# USA Trains SD 70 idler gears



## Stefan (Dec 20, 2008)

Hy guys, I inspected my USA Train SD70s and found three damaged idler gears. Over here in Germany, it is almost impossible to get some replacement parts. Only complete motorblocks and a few other items are available. I tried to contact USA Trains by using their email-option they provide on their homepage. Several weeks ago, but I received no answer. Do you have an idea where to order these parts. I would appreciate any help. Thank you!!!


----------



## Paul Burch (Jan 2, 2008)

How much does a direct phone call cost?


----------



## Burl (Jan 2, 2008)

When I needed parts from USAT, I was told not to bother with phone calls or emails, but fax them the part numbers you wanted. I always put my credit card info & shipping address in the same sheet. Worked like a charm.

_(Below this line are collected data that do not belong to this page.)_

-- ==== Sys2Proof/Laws/Host.lean ====
section
/-! SUPPORT. What a write of the host does under `HostCan`: the guards of a register write, resolved once. -/

namespace Sys2Proof.Machine

-- one theorem at a time: as one text the package has too many for a thread each
set_option Elab.async false

/-- Nothing precedes an access over a quiet link (R411). -/
theorem settleLink_quiet {z : State} (h : LinkQuiet z) : settleLink z = z := by
  obtain ⟨_, h2, h3⟩ := h
  unfold settleLink orphanOp
  simp [h2, h3]

theorem addr_div {page off : Nat} (h : off < 4096) : addr page off / 4096 = page := by unfold addr; omega
theorem addr_mod {page off : Nat} (h : off < 4096) : addr page off % 4096 = off := by unfold addr; omega

/-- The pages of the map end before 0x1F2. -/
theorem blockOf_lt {page : Nat} {e : Block × Nat} (h : blockOf page = some e) : page < 0x1F2 := by
  by_contra hn
  unfold blockOf at h
  repeat' (first | rw [if_neg (by omega)] at h)
  cases h

/-- A register write over a quiet link by the current session takes effect at once (R394, R405, R417). -/
theorem regWrite_of_can {z : State} {w : Sender} {page off v first : Nat} {b : Block} (h : HostCan z w page)
    (hb : blockOf page = some (b, first)) (h1 : off < 4096) (h2 : off % 4 = 0) :
    regWrite z w (addr page off) v =
      (if off < 0x040 then writeHead z b page off v else writeBlock z w b page off v, ⟨0, v % 2 ^ 32⟩) := by
  obtain ⟨_, hs, hbusy, hf⟩ := h
  rw [hb] at hf
  have hp := blockOf_lt hb
  unfold regWrite
  rw [if_neg (by unfold addr; omega)]
  simp only [addr_div h1, addr_mod h1, hb, hbusy, hs, hf, Bool.or_true, Bool.not_true, Bool.false_eq_true, if_false]

/-- A write of the host on a page it can write. -/
theorem hostWrite_of_can {z : State} {w : Sender} {page off v first : Nat} {b : Block} (h : HostCan z w page)
    (hb : blockOf page = some (b, first)) (h1 : off < 4096) (h2 : off % 4 = 0) :
    hostWrite z w page off v = if off < 0x040 then writeHead z b page off v else writeBlock z w b page off v := by
  have hu : hostUp z = true := by simp [hostUp, h.1.1]
  unfold hostWrite
  rw [if_pos hu, settleLink_quiet h.1, regWrite_of_can h hb h1 h2]

/-- A page that is written is on. -/
theorem deadPage_of_can {z : State} {w : Sender} {page : Nat} (h : HostCan z w page) (b : Block) : deadPage z b = false := by
  simp [deadPage, h.1.1]

/-- A write of a command register runs the command. -/
theorem hostWrite_command {z : State} {w : Sender} {page off v first : Nat} {b : Block} (h : HostCan z w page)
    (hb : blockOf page = some (b, first)) (h1 : off < 4096) (h2 : off % 4 = 0) (h3 : 0x040 ≤ off) (ha : accOf b off = .wo)
    (hc : clearOff b ≠ some off) : hostWrite z w page off v = commandWrite z w b off v := by
  rw [hostWrite_of_can h hb h1 h2, if_neg (by omega)]
  unfold writeBlock
  rw [ha]
  simp only [hc, if_false, deadPage_of_can h b, Bool.false_eq_true]

/-! ### What the passing of time leaves -/

theorem atTime_eq (t : Nat) (s : State) : ∃ c, atTime t s = { s with clk := c } := ⟨_, rfl⟩

/-! ### The commands that are one write of a command register -/

theorem blockOf_part (p : Fin 8) : blockOf (pgPart p.val) = some (.part p.val, 0x1A1) := by revert p; decide
theorem blockOf_pressP (p : Fin 8) : blockOf (pgPressP p.val) = some (.pressP p.val, 0x181) := by revert p; decide
theorem blockOf_tally (p : Fin 8) : blockOf (pgTally p.val) = some (.tallyW p.val, 0x1A9) := by revert p; decide
theorem blockOf_chan (n : Fin 32) : blockOf (pgChan n.val) = some (.chan n.val, 0x030) := by revert n; decide
theorem blockOf_proc (i : Fin 3) : blockOf (pgProc i.val) = some (.proc i.val, 0x004) := by revert i; decide

theorem hostWrite_boot {z : State} {w : Sender} (h : HostCan z w 3) (v : Nat) : hostWrite z w pgBoot 0x050 v = bootCmdWrite z v :=
  hostWrite_command (b := .boot) h rfl (by decide) (by decide) (by decide) (by decide) (by decide)
theorem hostWrite_proc {z : State} {w : Sender} {i : Fin 3} (h : HostCan z w (pgProc i.val)) (v : Nat) :
    hostWrite z w (pgProc i.val) 0x048 v = procCmdWrite z i.val v :=
  hostWrite_command h (blockOf_proc i) (by decide) (by decide) (by decide) (by clear h; revert i; decide) (by clear h; revert i; decide)
theorem hostWrite_safe {z : State} {w : Sender} (h : HostCan z w pgSafe) (v : Nat) : hostWrite z w pgSafe 0x068 v = safeCmdWrite z v :=
  hostWrite_command (b := .safe) h rfl (by decide) (by decide) (by decide) (by decide) (by decide)
theorem hostWrite_st {z : State} {w : Sender} (h : HostCan z w pgSt) (v : Nat) : hostWrite z w pgSt 0x048 v = stCmdWrite z v :=
  hostWrite_command (b := .st) h rfl (by decide) (by decide) (by decide) (by decide) (by decide)
theorem hostWrite_chan {z : State} {w : Sender} {n : Fin 32} (h : HostCan z w (pgChan n.val)) (v : Nat) :
    hostWrite z w (pgChan n.val) 0x06C v = chanCmd z n.val v :=
  hostWrite_command h (blockOf_chan n) (by decide) (by decide) (by decide) (by clear h; revert n; decide) (by clear h; revert n; decide)
theorem hostWrite_tally {z : State} {w : Sender} {p : Fin 8} (h : HostCan z w (pgTally p.val)) (v : Nat) :
    hostWrite z w (pgTally p.val) 0x044 v = tallyWrite z p.val v :=
  hostWrite_command h (blockOf_tally p) (by decide) (by decide) (by decide) (by clear h; revert p; decide) (by clear h; revert p; decide)
/-- A partition command while QP runs and none waits (R321, R450). -/
theorem hostWrite_part {z : State} {w : Sender} {p : Fin 8} (h : HostCan z w (pgPart p.val)) (hc : (z.part p.val).cmd = none)
    (hq : (z.proc 2).st = .run) (v : Nat) : hostWrite z w (pgPart p.val) 0x068 v =
      partCommand z p.val v (z.partReg p.val 0x06C) (z.partReg p.val 0x070) (z.partReg p.val 0x074) := by
  have e : hostWrite z w (pgPart p.val) 0x068 v = partCmdWrite z p.val v :=
    hostWrite_command h (blockOf_part p) (by decide) (by decide) (by decide) (by clear h hc; revert p; decide) (by clear h hc; revert p; decide)
  rw [e]
  unfold partCmdWrite
  simp only [hc, Option.isSome_none, Bool.false_eq_true, if_false, hq]
  rfl
/-- A write of DEV_CLAIM over a quiet link: any session may make it (R405). -/
theorem hostWrite_claim {z : State} (w : Sender) (h : LinkQuiet z) (v : Nat) : hostWrite z w pgDev 0x05C v = claimCmd z w v := by
  have hu : hostUp z = true := by simp [hostUp, h.1]
  have hb : blockOf 0 = some (.dev, 0) := rfl
  have hd : deadPage z .dev = false := by simp [deadPage, h.1]
  unfold hostWrite
  rw [if_pos hu, settleLink_quiet h]
  unfold regWrite
  rw [if_neg (by decide)]
  simp only [show addr pgDev 0x05C / 4096 = 0 from rfl, show addr pgDev 0x05C % 4096 = 0x05C from rfl, hb]
  rw [if_neg (by simp [pageBusy, emulated]), if_neg (by simp [anySession]), if_neg (by simp [fusedPage]), if_neg (by decide)]
  show writeBlock z w .dev 0 0x05C v = _
  unfold writeBlock
  rw [show accOf .dev 0x05C = .wo from by decide]
  dsimp only
  rw [if_neg (by decide), hd]
  rfl

end Sys2Proof.Machine
end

I think there are web-services that will send a fax for you.

PS. I use a separate credit card just for internet purchases, for the obvious security reasons.


----------



## Stefan (Dec 20, 2008)

Paul, english is not my motherlanguage and a phone call is the final option only. It is not the money that makes me hesitating to call.


----------



## Treeman (Jan 6, 2008)

We have pretty good luck getting parts from USA Trains. They will ship to us no shipping charge. We can then ship to you USPS. Write [email protected]


----------



## Greg Elmassian (Jan 3, 2008)

Once you get the replacement gears, you should track down why they failed. Most likely the "cracked axles", concentrating too much force on too few axles... overload. 

Also these need regular lubrication.

Greg


----------



## Stefan (Dec 20, 2008)

Mike: thanks for the great offer, I will send an email to renee.

Greg: You are absolutely right. For many years I had a 5.5% grade on
my layout. After redesigning the area I have been able to flaten the "hill" and reduce the grade to 2.5%. I am sure this will make a huge difference.


----------



## Greg Elmassian (Jan 3, 2008)

If that gear has a number of years at a 5.5% grade, that makes sense.

You should check the bearings in the sideframes, they are probably worn too.. if not too badly, you can rotate the bushings 90 degrees, the most wear is at the top.

Greg


----------



## Stefan (Dec 20, 2008)

Thanks Greg, didn't do that yet. I will check them.


----------